Will it work? Are the assumptions realistic? - especially those about students? Are there any unforeseen consequences?

Why not get a group of students, administrators, technologists, academics into an OSL space and embody the dynamics, experimenting with practices and possible designs? That's what we did when beginning to think about possible designs for new online distance learning courses. It worked well. You can read about it, see photos and a video walkthrough by the students as part of the Designing a Learning Ecology case study.

The case study illustrates one possible method, and some of the factors that make the approach effective. You will see that it took place in the CAPITAL Rehearsal Room at the University of Warwick. In our experience, using just the right spaces is essential for this kind of embodied prototyping.
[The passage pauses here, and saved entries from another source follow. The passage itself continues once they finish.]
-- ==== Sys2Proof/Machine/Stop.lean ====
section
/-! DEFINITION. How a task leaves its core and comes back: cancels and pre-emptions at their taking points, the save, retirement and the
final write, and resumption (R25, R26, R120, R213, R254, R255, R260, R261, R273, R275 to R281, R285 to R288, R351). -/

namespace Sys2Proof.Machine

/-! ### Taking points (R25, R261, R275, R276) -/

/-- The current region, whose last bundle has issued, closes; it stays checked. -/
def Core.endRegion (c : Core) : Core := if c.run.openNext then c else c.closeRegion
/-- A split commit closes the current region at the last bundle that issued; it is no longer checked (R276, R278). -/
def Core.splitRegion (c : Core) : Core :=
  if c.run.openNext then c else (c.onRegion fun r => { r with checked := none }).closeRegion
/-- The current region is returned to its head without a record (R25). -/
def Core.returnHead (c : Core) : Core :=
  c.onRun fun r => { r with
    phase := .trapping, frozen := [], trap := some ⟨.illegal, 0, c.pc48, some c.regionId, none, 0, 0, 0, .quiet⟩ }
/-- Where a task that stands at its next bundle stops: frozen it splits its region, or returns it to its head while a loop is armed;
otherwise its region has ended. head says that the waiting bundle heads a region. -/
def Core.standStill (c : Core) (head : Bool) : Core × Bool :=
  if c.run.frozen.isEmpty || head then (c.endRegion, true)
  else if c.ctx.x.armed then (c.returnHead, false)
  else (c.splitRegion, true)

/-- PREEMPT_TAKE (R25, R275 to R277): the request is taken at the core's taking point, with its restart kind. -/
def execPreemptTake (s : State) : Out :=
  match s.arg with
  | .take k head =>
    let c := s.cores[k]
    if c.run.phase != .running || !c.run.preempt || c.run.cancel then .next s
    else
      let go (c : Core) (kind : Fin 3) (pc : Word) : Core :=
        c.onRun fun r => { r with phase := .preempting, take := (kind, pc), frozen := [] }
      if c.run.drain.isSome && !c.ctx.x.armed then .next (s.onCore k fun c => go c.splitRegion 2 c.run.loopTop)
      else
        let kind : Fin 3 := if c.run.frozen.isEmpty || c.ctx.x.armed then 0 else 1
        let r := c.standStill head
        .next (s.onCore k fun _ => if r.2 then go r.1 kind c.ctx.pc else r.1)
  | _ => .next s

/-- What a stopped task's commands come to (R216, R261, R325): under a cancel, copies that have not started complete with CANCELLED, each in
its queue's order (R214); waits at the Weirs leave their queues. -/
def State.stopCommands (s : State) (k : CoreId) : State :=
  let c := s.cores[k]
  let s := if c.run.escalated.isSome then s else
    (c.run.copies.filter fun m => m.phase == .waiting && m.tag.isSome).foldl
      (fun s m => s.halt k { m with phase := .running, atoms := [] } stCancelled) s
  s.withdraw c.ctx.x.tid stCancelled

/-- TASK_STOP (R261): a cancelled task stops at its stopping point, and its commands in flight are ended. -/
def execTaskStop (s : State) : Out :=
  match s.arg with
  | .take k head =>
    let c := s.cores[k]
    match c.run.phase with
    | .running =>
      if !c.run.cancel then .next s
      else
        let r := c.standStill head
        if r.2 then
          .next ((s.onCore k fun _ => r.1.onRun fun x => { x with phase := .stopping, code := 0, frozen := [], drain := none }).stopCommands k)
        else .next (s.onCore k fun _ => r.1)
    | .stopping => .next (s.stopCommands k)
    | .ended => .next (if c.run.cancel then s.stopCommands k else s)
    | _ => .next s
  | _ => .next s

/-! ### Requests and cancels that arrive (R260, R261, R275) -/

/-- A suspended task cancelled (R216, R261, R273): its waits leave their queues, the commands behind them are sent, and it retires from its
saved state once they have been accepted and its siblings have retired. -/
def State.cancelSaved (s : State) (t : Task) : State :=
  let s := s.checkArea t.area [0x97000]
  let s := s.onTask t.tid fun u =>
    { u with stand := .parked, cancel := true, code := 0, cmds := s.loadEffects t.area t.seeds ++ u.cmds, seeds := [], held := [] }
  (s.withdraw t.tid stCancelled).soon [.dev .effectCommandSend (.task t.tid), .dev .taskRetirement (.task t.tid)]

/-- CANCEL_DELIVERY (R260, R261): a cancel reaches a task on its core, or one that is suspended. -/
def execCancelDelivery (s : State) : Out :=
  match s.arg with
  | .born tid n =>
    match (s.taskOf tid).filter (·.born == n) with
    | none => .next s
    | some t =>
      match t.stand with
      | .onCore => .next ((s.onTask tid fun t => { t with cancel := true }).onCore t.core fun c => c.onRun fun r =>
          { r with cancel := true, phase := if r.phase == .preempting then .stopping else r.phase })
      | .suspended => .next (s.cancelSaved t)
      | .parked => .next (s.onTask tid fun t => { t with cancel := true })
  | _ => .next s

/-- A pre-emption request on its way; for a sibling it goes to its whole gang (R275, R281, R353). -/
def State.requestPreempt (s : State) (tid : Word) : State :=
  match s.taskOf tid with
  | none => s
  | some t =>
    let all := if t.group = 0 then [t] else s.tasks.filter (·.group == t.group)
    all.foldl (fun s t => s.cross t.core 5 (.dev .preemptRequest (.born t.tid t.born))) s

/-- PREEMPT_REQUEST (R275): a request reaches the core of the task it names. Where it is taken goes by the core's state as the first one
arrives: fresh holds until the core goes on. -/
def execPreemptRequest (s : State) : Out :=
  match s.arg with
  | .born tid n =>
    match (s.taskOf tid).filter (·.born == n) with
    | none => .next s
    | some t =>
      if t.stand != .onCore then .next s
      else .next (s.onCore t.core fun c => c.onRun fun r =>
        let first := !r.preempt && (r.phase == .running || r.phase == .trapping) && !r.cancel
        { r with preempt := r.preempt || first, fresh := r.fresh || first })
  | _ => .next s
David Kelley of the IDEO design company has coined the useful phrases “build to learn” and “build to think”2. In an influential Harvard Business Review article 3, Tim Brown describes how design teams at IDEO (consisting of an eclectic range of people including anthropologists, consumers and engineers) work in three distinct “spaces”: inspiration space, ideation space, implementation space. The three spaces are differentiated through having different purposes, different rules, different physical and technical arrangements. But most importantly, they are differentiated by requiring a different attitude from the participants. These attitudes vary along several vectors, including: riskiness/safety, familiar/unfamiliar, considered/impulsive, playfulness/seriousness, divergent/convergent. Different attitudes are appropriate at different times and in different spaces. Spaces can be set aside and configured for activities that embody different attitudes. Technologies can be designed to work with these variations. We might use a different actual space for each, or we can in some way reconfigure a single space for different purposes. The important thing is to know when we are using a space for one of the three – for this to be clear to all participants. To read about an experiment to evaluate the different kinds of spaces available at Warwick, see the 3 Spaces Experiment case study.

And finally...

These methodological considerations have been applied by the OSL project team as they have been developed. A series of case studies, along with a technology wiki have been created from this. The method has now been adopted more widely by IT Services at Warwick for learning technology development. Further case studies will be added. The wiki will be continually updated. If you would like to add your own case study, or become a wiki editor, please contact Robert O'Toole (see the contact link below).

Good luck with your OSL technologizing!

Robert and the OSL team.

1 Donald Schön, Educating the Reflective Practitioner, Wiley, 1987, 158.
2 David Kelley "Prototyping is the Shorthand of Design" in Design Management Journal, Vol 12, No. 3, Summer 2001.
3 Tim Brown, “Design Thinking” in Harvard Business Review, June 2008.